-- ==== Sys2Proof/Tests/Slice0.lean ====
section
/-!
SUPPORT. Tests: what WellFormed refuses; words written out from the formats of 30_encoding.md, with
what they decode to; one step of each instruction on a small state, with the result the spec's own
example or rule gives; and, for every statement with hypotheses, a witness of each of its clauses at
the boundary values.
-/

namespace Sys2Proof.Tests

open Sys2Proof Sys2Proof.Machine Sys2Proof.Safety

/-- A state with the given encoder registers, `STATUS` told by `CAUSE`, all else at reset. -/
def encState (res : BitVec 7) (rcnt : BitVec 3) (cause : CauseBits) : State :=
  { State.reset with enc := ⟨res, rcnt, if cause = 0 then .run else .fault, cause⟩ }

/-- A state with the given decoder registers, `STATUS` told by `CAUSE`, all else at reset. -/
def decState (res : Byte) (rcnt : BitVec 4) (acc : List Byte) (cause : CauseBits) : State :=
  { State.reset with dec := ⟨res, rcnt, acc, if cause = 0 then .run else .fault, cause⟩ }

/-- A state with these events presented, all else at reset. -/
def presenting (evs : List Event) : State := { State.reset with pending := evs }

/-- The next state an outcome answers, if it does. -/
def next? : Host.Outcome State Fault Refusal → Option State
  | .next s => some s
  | .fault _ => none
  | .refused _ => none

/-! ### Well-formedness: each format refuses a number that does not fit it -/

theorem test_wf_refuses_23_bits : (RawWord.mk .encCmd 0x400000).wf = false := by decide
theorem test_wf_refuses_10_bits : (RawWord.mk .decCmd 0x200).wf = false := by decide
theorem test_wf_refuses_nonet_512 : (RawWord.mk .nonet 0x200).wf = false := by decide
theorem test_decode_refuses_by_name :
    decode ⟨.encCmd, 0x400000⟩ = .error (.wordTooWide .encCmd) ∧
    decodeTable 32 0 = .error (.noSuchPort 32) := ⟨rfl, rfl⟩

/-! ### Words written out bit by bit (30_encoding.md R70, R71, R80 to R83) -/

/-- R81: bit 21 is 0, the character `U+1F600` below it. -/
theorem test_decode_encPut :
    decode ⟨.encCmd, 0b0000011111011000000000⟩ = .ok (.encPut 0x1F600) := rfl

/-- R81: bit 21 is 1; the 21 bits below are ignored. -/
theorem test_decode_encEnd :
    decode ⟨.encCmd, 0b1000000000000000000000⟩ = .ok .encEnd ∧
    decode ⟨.encCmd, 0b1010101010101010101011⟩ = .ok .encEnd := ⟨rfl, rfl⟩

/-- R83: bit 8 is 0, the byte `0xB0` below it. -/
theorem test_decode_decPut : decode ⟨.decCmd, 0b010110000⟩ = .ok (.decPut 0xB0) := rfl

/-- R83: bit 8 is 1; the eight bits below are ignored. -/
theorem test_decode_decEnd :
    decode ⟨.decCmd, 0b100000000⟩ = .ok .decEnd ∧ decode ⟨.decCmd, 0b110000001⟩ = .ok .decEnd :=
  ⟨rfl, rfl⟩

/-- R71: the flag is 0, the data byte `0xC3`. -/
theorem test_decode_nonetStart : decode ⟨.nonet, 0b011000011⟩ = .ok (.nonetStart 0xC3) := rfl

/-- R71: the flag is 1, the data byte `0xA9`. -/
theorem test_decode_nonetCont : decode ⟨.nonet, 0b110101001⟩ = .ok (.nonetCont 0xA9) := rfl

/-- The same words as the encoder writes them; the ignored bits of an `END` word are 0. -/
theorem test_encode :
    encode (.encPut 0x1F600) = ⟨.encCmd, 0x01F600⟩ ∧ encode .encEnd = ⟨.encCmd, 0x200000⟩ ∧
    encode (.decPut 0xB0) = ⟨.decCmd, 0x0B0⟩ ∧ encode .decEnd = ⟨.decCmd, 0x100⟩ ∧
    encode (.nonetStart 0xC3) = ⟨.nonet, 0x0C3⟩ ∧ encode (.nonetCont 0xA9) = ⟨.nonet, 0x1A9⟩ := by
  decide

/-- The host's table words: three bytes for `ENC_CMD`, two for `DEC_CMD`. -/
theorem test_decodeTableWord :
    decodeTableWord 24 0x000041 = some (.encPut 0x41) ∧ decodeTableWord 24 0x200000 = some .encEnd ∧
    decodeTableWord 16 0x0B0 = some (.decPut 0xB0) ∧ decodeTableWord 16 0x100 = some .decEnd ∧
    decodeTableWord 24 0x400000 = none ∧ decodeTableWord 16 0x200 = none := by decide

/-- The parameters of 00_scope.md R6 are the widths the types have. -/
theorem test_config :
    Format.encCmd.width = 22 ∧ Format.decCmd.width = 9 ∧ Format.nonet.width = 9 ∧
    Config.flagW + Config.dataW = Config.nonetW ∧ Config.runMin = 1 ∧ Config.padMax = 7 := by decide

/-! ### Single steps, results from the rules' own examples -/

/-- 40_encoder.md R112: from reset, the word `0x000041` emits `BYTE(0x20)` and leaves one bit, 1. -/
theorem test_step_encPut :
    next? (step (State.reset.withFetchWord 24 0x000041)) =
      some { encState 1 1 0 with encOut := [.byte 0x20] } := by decide

/-- 40_encoder.md R112: then `ENC.PUT U+00E9` emits `BYTE(0xB0)`, `BYTE(0xF5)` and leaves 1 in 3
bits. -/
theorem test_encPut_two_bytes :
    next? (exec (.encPut 0xE9) (encState 1 1 0)) =
      some { encState 1 3 0 with encOut := [.byte 0xB0, .byte 0xF5] } := by decide

/-- 40_encoder.md R116: with one residue bit 1, the word `0x200000` emits `BYTE(0x80)`, `DONE(OK)`. -/
theorem test_step_encEnd :
    next? (step ((encState 1 1 0).withFetchWord 24 0x200000)) =
      some { State.reset with encOut := [.byte 0x80, .done 0] } := by decide

/-- 40_encoder.md R117: in `FAULT` one token, `DONE(InvalidInputText/NOT_SCALAR)`, word `0x105`
(30_encoding.md R84). -/
theorem test_encEnd_fault :
    next? (exec .encEnd (encState 1 1 0x05)) = some { State.reset with encOut := [.done 0x05] } ∧
    (EncToken.done 0x05).word = 0x105 := by decide

/-- 41_decoder.md R131: a residue of eight bits `0x20` and the byte `0xB0` are the nonet `0x041` and
seven bits `0x30`. -/
theorem test_step_decPut :
    next? (step ((decState 0x20 8 [] 0).withFetchWord 16 0x0B0)) =
      some (decState 0x30 7 [0x41] 0) := by decide

/-- 41_decoder.md R131, R146: a first nonet `1:80` raises `LEADING_CONT` and the residue stays
advanced (the buffer `C0 30` of R152). -/
theorem test_decPut_leading_cont :
    next? (exec (.decPut 0x30) (decState 0xC0 8 [] 0)) = some (decState 0x30 7 [] 0x06) := by
  decide

/-- 41_decoder.md R150: the example of the rule: `CHAR(U+1F600)`, `DONE(OK)`. -/
theorem test_step_decEnd :
    next? (step ((decState 0 4 [0xF0, 0x9F, 0x98, 0x80] 0).withFetchWord 16 0x100)) =
      some { State.reset with decOut := [.char 0x1F600, .done 0] } := by decide

/-- 41_decoder.md R150, R152: the last run is good and the padding is not: `CHAR` and then
`DONE(MalformedStream/BAD_PAD)`, word `0x200012` (30_encoding.md R85). -/
theorem test_decEnd_bad_pad :
    next? (exec .decEnd (decState 1 7 [0x41] 0)) =
      some { State.reset with decOut := [.char 0x41, .done 0x12] } ∧
    (DecToken.done 0x12).word = 0x200012 := by decide

/-- 41_decoder.md R135: the example of the rule. -/
theorem test_nonetStart :
    next? (exec (.nonetStart 0xC3) (decState 0x35 6 [0x41] 0)) =
      some { decState 0x35 6 [0xC3] 0 with decOut := [.char 0x41] } := by decide

/-- 41_decoder.md R136: the example of the rule. -/
theorem test_nonetCont :
    next? (exec (.nonetCont 0xA9) (decState 0 3 [0xC3] 0)) = some (decState 0 3 [0xC3, 0xA9] 0) := by
  decide

/-! ### Stage functions, results from the rules' own examples -/

/-- 40_encoder.md R101, R103. -/
theorem test_utf8 :
    utf8 0x1F600 = [0xF0, 0x9F, 0x98, 0x80] ∧ utf8 0 = [0x00] ∧ utf8 0xFEFF = [0xEF, 0xBB, 0xBF] ∧
    mknonet 0 0x41 = 0x041 ∧ mknonet 1 0xA9 = 0x1A9 := by decide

TASK BRIEF
Output should match, line for line, the stretch of the material above from the line holding "0, the data" through the line holding "encode (.encPut 0x1F600)".

ANSWER FOR THIS EXERCISE
/-- R71: the flag is 0, the data byte `0xC3`. -/
theorem test_decode_nonetStart : decode ⟨.nonet, 0b011000011⟩ = .ok (.nonetStart 0xC3) := rfl

/-- R71: the flag is 1, the data byte `0xA9`. -/
theorem test_decode_nonetCont : decode ⟨.nonet, 0b110101001⟩ = .ok (.nonetCont 0xA9) := rfl

/-- The same words as the encoder writes them; the ignored bits of an `END` word are 0. -/
theorem test_encode :
    encode (.encPut 0x1F600) = ⟨.encCmd, 0x01F600⟩ ∧ encode .encEnd = ⟨.encCmd, 0x200000⟩ ∧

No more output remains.